Container work

Hi to all, as a fairly new o/d (10 months) i’ve been browsing this great forum for a while and only just got round to joining. Although i’ve been busier than I could have hoped for in my first year, during a recent quiet spell I had a bit of a look round and was offered some container work @ about £1.11 per mile. Never having done containers as an employee or an o/d I was shocked at how bad the rates were. I’d previously read a lot of the posts on here but I still can’t help but wonder if this is a pretty standard figure for boxes. I’ve struggled to get started and i’m out of the woods (for now) but i’ll be leaving her parked up rather than go and put miles on the clock for the sake of it. Anyone know if the rate is about right? And please, like I said, I have seen a lot of the posts and the QAMAAMB thing but I always thought that WAS a joke… :grimacing:

Yeah, £1.15-£1.30 is about the standard rate for O/D’s on boxes. Complete waste of time tbh unless you are on direct to a shipping line or for a larger haulier who won’t have your pants down.

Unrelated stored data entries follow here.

/-! ## The host, memory expansion, compaction -/

/-- The host reads and writes the HBM4E range of a ready package as its bytes stand, and nothing else changes; a
memory device that is lost makes its granules unreachable. A compaction job starts, reads and checks its table once,
rewrites once no copy holds a pin on the inactive generation, and once none holds one on the old generation writes its
release list and word 4 of its descriptor, where they were found before the switch, and ends with RESULT 0; a job that
fails ends with its RESULT, word 4 of its descriptor 0 and its own writes undone; CMPCMD is ignored while a job
runs and before the package serves its registers (spec/21 R333-R337, spec/20 R322-R330, spec/23 R363). What a failed job
leaves is the model's reading (log entry 36). -/
def Obligations.HostAndCompaction : Prop :=
  (∀ (pkg pa n : Nat) (bytes : List Byte) (s : State), (s.pkgAt pkg).ready = true → s.hbmErr = [] →
    (pa + n ≤ (s.pkgAt pkg).hbm → pa + n ≤ 2 ^ 44 → ∃ e, Happens (.hostCxlRead pkg pa n) s e ∧
      (e.pkgAt pkg).hostRead = memReads s.mem (pkg * 2 ^ 48 + pa) n ∧ e.mem = s.mem ∧ e.threads = s.threads) ∧
    (pa + bytes.length ≤ (s.pkgAt pkg).hbm → pa + bytes.length ≤ 2 ^ 44 → ∃ e, Happens (.hostCxlWrite pkg pa bytes) s e ∧
      memReads e.mem (pkg * 2 ^ 48 + pa) bytes.length = bytes ∧
      (∀ a, a < pkg * 2 ^ 48 + pa ∨ pkg * 2 ^ 48 + pa + bytes.length ≤ a → memRead e.mem a = memRead s.mem a) ∧
      e.threads = s.threads ∧ e.pkgs = s.pkgs)) ∧
  (∀ (pkg port : Nat) (s : State), port < (s.pkgAt pkg).cxlPorts → port ∉ (s.pkgAt pkg).cxlLost →
    ∃ e, Happens (.cxlDeviceLoss pkg port) s e ∧ e.mem = s.mem ∧
      ∀ pa, 2 ^ 44 ≤ pa → pa < 2 ^ 45 → (pa - 2 ^ 44) / 4096 % (s.pkgAt pkg).cxlPorts = port →
        (e.pkgAt pkg).cxlGone pa = true) ∧
  (∀ (pkg e : Nat) (w : Word) (s : State), e < 2 →
    let c := (s.pkgAt pkg).cmp e
    let s0 := s.modPkgAt pkg fun p => p.setCmp e { c with
      busy := true, job := w, jobThr := c.thr.toNat, table := none, switched := false, release := [], removed := 0
      wait := none }
    ((c.busy = true ∨ 2 ^ 57 ≤ w.toNat ∨ w.toNat % 64 ≠ 0 ∨ (s.pkgAt pkg).serves = false) → Happens (.cmpcmd pkg e w) s s) ∧
    (c.busy = false → w.toNat < 2 ^ 57 → w.toNat % 64 = 0 → (s.pkgAt pkg).serves = true →
      (∀ j s1, (jobTable pkg e).run s0 = .ok (.ok j) s1 → Happens (.cmpcmd pkg e w) s s1) ∧
      (∀ res s1, (jobTable pkg e).run s0 = .ok (.error res) s1 →
        let x := State.keepStores s0 s1
        let p := x.pkgAt pkg
        (s0.fixes = s1.fixes → x.mem = s.mem) ∧ Happens (.cmpcmd pkg e w) s
          (schedWrite (pkg * 1568) p.kvspn ((p.cmp e).job + 32) (BitVec.allOnes 64) 0 (jobEnd pkg e res x))))) ∧
  (∀ (pkg e : Nat) (j : KvJob) (s : State), ((s.pkgAt pkg).cmp e).table = some j → (jobTable pkg e).run s = .ok (.ok j) s) ∧
  (∀ (pkg e : Nat) (s : State), e < 2 → ((s.pkgAt pkg).cmp e).busy = true →
    let c := (s.pkgAt pkg).cmp e
    (∀ j s1, c.switched = false → c.wait = none → (jobTable pkg e).run s = .ok (.ok j) s1 →
      (s1.pinHeld j.hdrKey ((j.sgen + 2 ^ 16 - 1) % 2 ^ 16) = true → Happens (.compactRewrite pkg e) s s1) ∧
      (∀ s2, s1.pinHeld j.hdrKey ((j.sgen + 2 ^ 16 - 1) % 2 ^ 16) = false →
        (jobRewrite pkg e j).run s1 = .ok (.ok ()) s2 → Happens (.compactRewrite pkg e) s s2)) ∧
    (c.switched = true → s.pinHeld c.hdr c.oldGen = true → Happens (.compactRelease pkg e) s s) ∧
    (c.switched = false → c.wait ≠ none → Happens (.compactRewrite pkg e) s s) ∧
    (c.switched = true → s.pinHeld c.hdr c.oldGen = false →
      ∃ e1, Happens (.compactRelease pkg e) s e1 ∧ ((e1.pkgAt pkg).cmp e).busy = false ∧ ((e1.pkgAt pkg).cmp e).result = 0 ∧
        (∀ key, c.relAt = [(key, 4 * c.release.length)] → c.doneAt + 8 ≤ key ∨ key + 4 * c.release.length ≤ c.doneAt →
          s.sramErr = [] → s.hbmErr = [] → s.cxlPoison = [] → (∀ k, ¬ isSram k → (s.pkgAt (k / 2 ^ 48)).cxlGone (k % 2 ^ 48) = false) →
          memReads e1.mem key (4 * c.release.length) = c.release.flatMap (leBytes 4) ∧
          memReads e1.mem c.doneAt 8 = leBytes 8 (c.removed % 2 ^ 32 + 2 ^ 32 * c.release.length))))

At £1.11 they’re having a laugh, even Maritime were paying £1.14 about a year ago before the hallowed 5 star deal for subbies, dunno what the rate is now, but bet it won’t stretch to QAMAnd two Mars bars.

You’d be better off parking her up when it’s quiet and going on the agency driving someone else’s motor or approaching local firms firect and offering to drive their wagons for slightly less than they are paying an agency. I get charged £15 p/h straight through by an egency to supply the odd driver.

Tell me your joking about £1.15 - £1.30ppm FFS :open_mouth: if your lucky & your lorry does 8mpg which is a big “If” then at £1.11ppl which is my best fuel price this week, its going to cost you £0.63ppm in fuel alone. Please tell me my calculators wrong or I can’t do my sums :unamused:

Thanks Silver Surfer, I must admit I nearly ■■■■ a brick when I worked out the mileage for the job against the rate offered. I don’t think I could eat 2 mars bars at once so I probably will have to park her up for a bit. Got a steady enough bit of work booked for most of the spring and summer so i’m not panicking just yet, but that’s a helpful post, thanks

£1.11 a mile does seem a bit on the low side, even for containers! Last time I went looking for a bit of short-term work to cover an idle motor, I got offered around £1.20 to £1.25 a mile from various different box-shifters. I didn’t bother in the end but I could have made it pay at that assuming I could get the miles in.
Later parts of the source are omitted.